Optionally, the method for identifying content on the target further includes: determining the frame extraction interval according to the movement speed of the target to be identified according to the following formula (1):

N＝Mod(a×exp(b×X)+c×exp(d×X)) (1)

wherein N is the frame extraction interval; a, b, c and d are preset constants; x is the movement speed of the target to be identified; mod () is rounding the value in parentheses.

At the moment, the movement speed of the target to be recognized is obtained through calculation according to a plurality of frames of initial images, the unit of the movement speed can be expressed as pixels per second, and the numerical values of a, b, c and d can be adjusted according to the frame extraction effect.

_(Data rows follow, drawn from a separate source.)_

-- ==== Sys2Proof/Safety.lean ====
section
/-! DEFINITION. The words the claims are made of: which unit a command addresses, the state table of ENC,
the bits a writer holds, what a consistent dictionary is, and the invariants every step keeps. -/

namespace Sys2Proof.Machine

/-! ### Units -/

/-- The four units (00_scope R1). -/
inductive UnitName where
  | br | bw | enc | dec
  deriving DecidableEq, Repr

/-- The unit a command addresses (30_encoding R75, column Unit). -/
def unitOf : Instr → UnitName
  | .brReadBit | .brReadU8 | .brReadU16 | .brReadU32 | .brReadU64 | .brSkipBits | .brSetPosition
  | .brPosition => .br
  | .bwWriteBit _ | .bwWriteU8 | .bwWriteU16 | .bwWriteU32 | .bwWriteU64 | .bwFlush | .bwPosition
  | .bwRelease => .bw
  | .encAnalyze | .encAnalyzeFinish | .encCompress | .encCompressFinish | .encPosition | .encRelease => .enc
  | .decNew | .decDecode => .dec

/-- The sticky fault flag of a unit (10_state R39). -/
def State.faultOf (s : State) : UnitName → Bool
  | .br => s.br.iof
  | .bw => s.bw.iof
  | .enc => s.enc.iof
  | .dec => s.dec.iof

/-- The commands whose result R74 puts into RES. -/
def hasResult : Instr → Bool
  | .brReadBit | .brReadU8 | .brReadU16 | .brReadU32 | .brReadU64 | .brPosition => true
  | .bwPosition => true
  | .encAnalyze | .encAnalyzeFinish | .encCompress | .encPosition => true
  | .decNew | .decDecode => true
  | .brSkipBits | .brSetPosition => false
  | .bwWriteBit _ | .bwWriteU8 | .bwWriteU16 | .bwWriteU32 | .bwWriteU64 | .bwFlush | .bwRelease => false
  | .encCompressFinish | .encRelease => false

/-- The state table of ENC (43_encoder R170): where a command runs. Other units' commands run in every
ESTATE. -/
def encRunsIn : Instr → EState → Bool
  | .encAnalyze, t | .encAnalyzeFinish, t => t == .initial
  | .encCompress, t | .encCompressFinish, t => t == .analyzed
  | .encRelease, t => t != .released
  | _, _ => true

/-- ESTATE after a command that ended with the given code (43_encoder R170, R172, R175, R177, R178). -/
def estateAfter : Instr → StatusCode → EState → EState
  | .encAnalyzeFinish, .ok, _ => .analyzed
  | .encAnalyzeFinish, .codeTooLong, _ => .failed
  | .encCompressFinish, .ok, _ => .compressed
  | .encRelease, .ok, _ => .released
  | _, _, e => e

/-- The width of a BR read, 0 for every other command (40_bit_reader R101 to R106). -/
def readWidth : Instr → Nat
  | .brReadBit => 1
  | .brReadU8 => 8
  | .brReadU16 => 16
  | .brReadU32 => 32
  | .brReadU64 => 64
  | _ => 0

/-- The codes a command can end with (60_exceptions R230, column "Raised by"; every command raises OK, and Io
when its unit's sticky fault is set). -/
def mayEndWith (i : Instr) : StatusCode → Bool
  | .ok | .io => true
  | .endOfStream => 0 < readWidth i
  | .invalidState =>
    (unitOf i == .bw && i != .bwPosition) || (unitOf i == .enc && i != .encPosition) || i == .decDecode
  | .invalidHeader => i == .decNew
  | .corruptStream => i == .decDecode
  | .unknownSymbol => i == .encCompress
  | .codeTooLong => i == .encAnalyzeFinish
  | .illegalCommand => false

/-! ### Transfers -/

/-- Every transfer of the stream at the indices lo .. lo+n-1 is answered ok. -/
def State.TransfersOk (s : State) (S : Stream) (lo n : Nat) : Prop :=
  ∀ k < n, s.answer S (lo + k) = .ok

/-- Every transfer of every stream is answered ok: the simulator's oracle (20_memory R56). -/
def State.AllTransfersOk (s : State) : Prop := ∀ S i, s.answer S i = .ok

/-! ### Streams of bits -/

/-- All bits of a byte sequence, in stream order (00_scope R9). -/
def allBits (bytes : List Byte) : List Bool := streamBits bytes 0 (8 * bytes.length)

/-- The bits a writer holds: those of its sink, then the pending bits of BUF (20_memory R64). -/
def Writer.bits (w : Writer) : List Bool :=
  allBits w.sink ++ (List.range w.cnt.val).map fun i => w.buf.getLsbD i

/-- "bits at and above BW.CNT are 0" (10_state R27). -/
def Writer.Clean (w : Writer) : Prop := ∀ i, w.cnt.val ≤ i → w.buf.getLsbD i = false

/-- `POS = BASE + 8 × |SINK| + CNT` (10_state R27), wherever that number fits in 64 bits (log 6). -/
def Writer.PosExact (base : Pos) (w : Writer) : Prop :=
  base.toNat + w.bitCount < 2 ^ 64 → w.pos.toNat = base.toNat + w.bitCount

/-- The invariant of a writer (10_state R27). -/
def Writer.Inv (base : Pos) (w : Writer) : Prop := w.Clean ∧ w.PosExact base

/-- The stream bits of a source from position p on begin with the given bits; no bit is asked of the source
where none is given. -/
def BitsAt (source : List Byte) (p : Nat) (bits : List Bool) : Prop :=
  (bits = [] ∨ p + bits.length ≤ 8 * source.length) ∧ streamBits source p bits.length = bits

/-- The bits of a register below bit n, most significant first (20_memory R52). -/
def lowBits (n : Nat) (v : Word) : List Bool := (List.range n).map fun j => v.getLsbD (n - 1 - j)

/-! ### Codes and dictionaries -/

/-- The path of a code is an initial segment of another's (00_scope R12, prefix code). -/
def Code.InitialOf (a b : Code) : Prop := codeBits a <+: codeBits b

/-- A code of 1 to 16 bits with no bit set at or above its length (30_encoding R88, 44_decoder R203). -/
def Code.InRange (c : Code) : Prop :=
  1 ≤ c.len.toNat ∧ c.len.toNat ≤ 16 ∧ c.bits.toNat < 2 ^ c.len.toNat

/-- Two entries that may stand in one dictionary: different symbols, and neither code an initial segment of
the other (00_scope R12; 44_decoder R203 cases 3 and 4). -/
def InvEntry.Apart (a b : InvEntry) : Prop :=
  a.sym ≠ b.sym ∧ ¬ a.code.InitialOf b.code ∧ ¬ b.code.InitialOf a.code

/-- A consistent dictionary (44_decoder R203): every code in range, the entries pairwise apart. -/
def ConsistentDict (es : List InvEntry) : Prop :=
  (∀ e ∈ es, e.code.InRange) ∧ es.Pairwise InvEntry.Apart

/-- The codes of a byte sequence, one after another, by a dictionary's entries: `some bits` when every byte
has a code. -/
def encodeBytes (code : Byte → Option Code) : List Byte → Option (List Bool)
  | [] => some []
  | b :: bs =>
    match code b, encodeBytes code bs with
    | some c, some rest => some (codeBits c ++ rest)
    | _, _ => none

/-- The code of a symbol in a list of entries. -/
def codeIn (es : List InvEntry) (s : Byte) : Option Code := (es.find? fun e => e.sym == s).map (·.code)

/-- A header entry that may hold a symbol length other than 1 (30_encoding R85). -/
def rawEntryBits (p : InvEntry × BitVec 8) : List Bool :=
  bitsMsb 8 p.1.code.len.toNat ++ bitsMsb 16 p.1.code.bits.toNat ++ bitsMsb 8 p.2.toNat
    ++ bitsMsb 8 p.1.sym.toNat

/-- A header of such entries (30_encoding R85). -/
def rawHeaderBits (es : List (InvEntry × BitVec 8)) : List Bool :=
  bitsMsb 16 es.length ++ es.flatMap rawEntryBits

/-- The node a path leads to from node i: `false` to the left child, `true` to the right one
(42_tree_dictionary R148). -/
def follow (tree : List Node) : Nat → List Bool → Option Nat
  | i, [] => some i
  | i, b :: bs =>
    match tree[i]? with
    | some { kind := .internal l r, .. } => follow tree (if b then r else l) bs
    | _ => none

/-- Where a node stands among nodes of the same weight: a leaf before an internal node
(42_tree_dictionary R142, "ties prefer the leaves queue"). -/
def NodeKind.rank : NodeKind → Nat
  | .leaf _ => 0
  | .internal _ _ => 1

/-- Node m, at index i, is picked before node n, at index j (42_tree_dictionary R142): the lighter one, among
equal weights a leaf before an internal node, then the one created first. -/
def Node.Before (m : Node) (i : Nat) (n : Node) (j : Nat) : Prop :=
  m.weight.toNat < n.weight.toNat
    ∨ (m.weight.toNat = n.weight.toNat
      ∧ (m.kind.rank < n.kind.rank ∨ (m.kind.rank = n.kind.rank ∧ i < j)))

/-- `Σ 2^(16 - len)` over the entries: 2^16 times the Kraft sum (42_tree_dictionary R153). -/
def kraftSum (es : List InvEntry) : Nat := (es.map fun e => 2 ^ (16 - e.code.len.toNat)).sum

/-- `Σ FREQ[s] × len(s)` over the symbols counted (42_tree_dictionary R155). -/
def payloadLength (freq : Vector Count 256) (len : Byte → Nat) : Nat :=
  ((usedSymbols freq).map fun p => p.2.toNat * len p.1).sum

/-- The number of symbols with `FREQ[s] > 0`. -/
def Enc.distinct (e : Enc) : Nat := (usedSymbols e.freq).length

/-- `Σ FREQ[s]`. -/
def freqSum (freq : Vector Count 256) : Nat := (freq.toList.map (·.toNat)).sum

/-! ### The invariants -/

/-- The move fixes legal parameters, if it fixes any (00_scope R6, 10_state R25, R35). -/
def HostMove.wf : HostMove → Bool
  | .reset p => p.wf
  | .writeArg0 _ | .writeArg1 _ | .issue _ _ _ => true

/-- The parameters of this run, and of every run the host will start, are legal. -/
def ParamsInv (s : State) : Prop := s.params.wf = true ∧ ∀ m ∈ s.host, m.wf = true

/-- The streams' invariant: legal parameters, empty queues of returned bits (10_state R26), and each writer's
invariant while its unit has no fault (10_state R27, R28). -/
def StreamInv (s : State) : Prop :=
  ParamsInv s ∧ s.br.rd.pb = [] ∧ s.dec.rd.pb = []
    ∧ (s.bw.iof = false → s.bw.wr.Inv s.params.bwBase)
    ∧ (s.enc.iof = false → s.enc.ew.Inv s.params.wBase)

/-- TOTAL is the sum of the counts and below TOTAL_LIMIT (10_state R28, R31). -/
def CountInv (s : State) : Prop :=
  s.enc.total.toNat = freqSum s.enc.freq ∧ freqSum s.enc.freq < 2 ^ 61

/-- No tree and no dictionary before ENC_ANALYZE_FINISH (10_state R28), unless its header failed with Io
(60_exceptions R233); afterwards DICT is a consistent dictionary with a code for exactly the symbols counted
(42_tree_dictionary R151, R153; 10_state R33). -/
def DictInv (s : State) : Prop :=
  (s.enc.estate = .initial → s.enc.iof = false → s.enc.tree = [] ∧ ∀ b, s.enc.codeOf b = none)
    ∧ (s.enc.estate = .analyzed ∨ s.enc.estate = .compressed →
        ConsistentDict (dictEntries s.enc.dict)
          ∧ ∀ b, (s.enc.codeOf b).isSome = true ↔ 0 < (s.enc.freqOf b).toNat)

/-- INV is a consistent dictionary of at most 256 entries with MAXLEN its longest code (10_state R35); it is
empty while DEC is unconstructed (44_decoder R200). -/
def InverseInv (s : State) : Prop :=
  ConsistentDict s.dec.inv ∧ s.dec.inv.length ≤ 256
    ∧ s.dec.maxLen.toNat = maxLenOf s.dec.inv
    ∧ (s.dec.dstate = .unconstructed → s.dec.inv = [])

/-- The next step takes the block through reset. -/
def State.Resets (s : State) : Prop := s.cmd = none ∧ ∃ p ms, s.host = .reset p :: ms

/-! ### Sequences of commands -/

/-- The commands one after another, while each has a next state. -/
def runCommands : List Instr → State → Option State
  | [], s => some s
  | i :: is, s =>
    match exec i s with
    | .next t => runCommands is t
    | _ => none

/-- The widths of the reads that ended with OK, added up: "failed reads add nothing" (40_bit_reader R109). -/
def bitsReadBy : List Instr → State → Nat
  | [], _ => 0
  | i :: is, s =>
    match exec i s with
    | .next t => (if t.code = .ok then readWidth i else 0) + bitsReadBy is t
    | _ => 0

/-! ### Host programs -/

/-- The first steps of a host that is about to make the moves of a line. -/
def runLine (steps : Nat) (line : Line) (s : State) : Result :=
  Sys2Proof.core.run steps { s with host := lineMoves line }

/-- The state in which a line's command runs, before its operands: IN empty, no move left. -/
def State.issued (s : State) : State := { s with input := [], inputIo := [], host := [] }

/-! ### Members of one payload -/

/-- Compress the members one after another, each with its bytes as IN, every byte of them transferred: the
last state, if every command ended with OK (43_encoder R179). -/
def compressMembers : List (List Byte) → State → Option State
  | [], s => some s
  | x :: xs, s =>
    match exec .encCompress { s with input := x, inputIo := [] } with
    | .next t => if t.code = .ok then compressMembers xs t else none
    | _ => none

end Sys2Proof.Machine
end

For example, each value may be a ═ 25.04; b is-1.451; c is 4.954; and d is-0.1702.

In one embodiment, the decimating interval comprises a plurality of values, and the decimating of the initial images from the initial video stream by the decimating interval may include: and when the target to be identified is not identified, extracting a plurality of frames of initial images from the initial video stream according to the maximum value of the frame extraction interval.

When the set frame extraction interval contains a plurality of values, if the target to be identified is not detected in the continuous multiframes, frame extraction is carried out according to the maximum value of the set frame extraction interval, namely, the number of initial image frames of the target video is reduced, and the calculation amount of identification is reduced while the monitoring target is kept. When the object to be identified is detected in one of the frames, the frame extraction interval can be appropriately reduced.

In an embodiment, with continuing reference to fig. 1, after performing the target detection on each frame of the initial image to obtain an image including the target to be recognized in step S121, the method may further include: when the target to be identified is not detected, ending the target detection of the initial image of the current frame; and continuously acquiring the next frame of initial image, and carrying out target identification on the next frame of initial image.

When the target of each frame of initial image is identified, if the target to be identified is not detected in the frame, the step S122 and the step S123 are not continuously executed on the frame of initial image, and the target of the next frame of initial image is continuously identified, so that the calculation power is saved, and the identification efficiency is improved.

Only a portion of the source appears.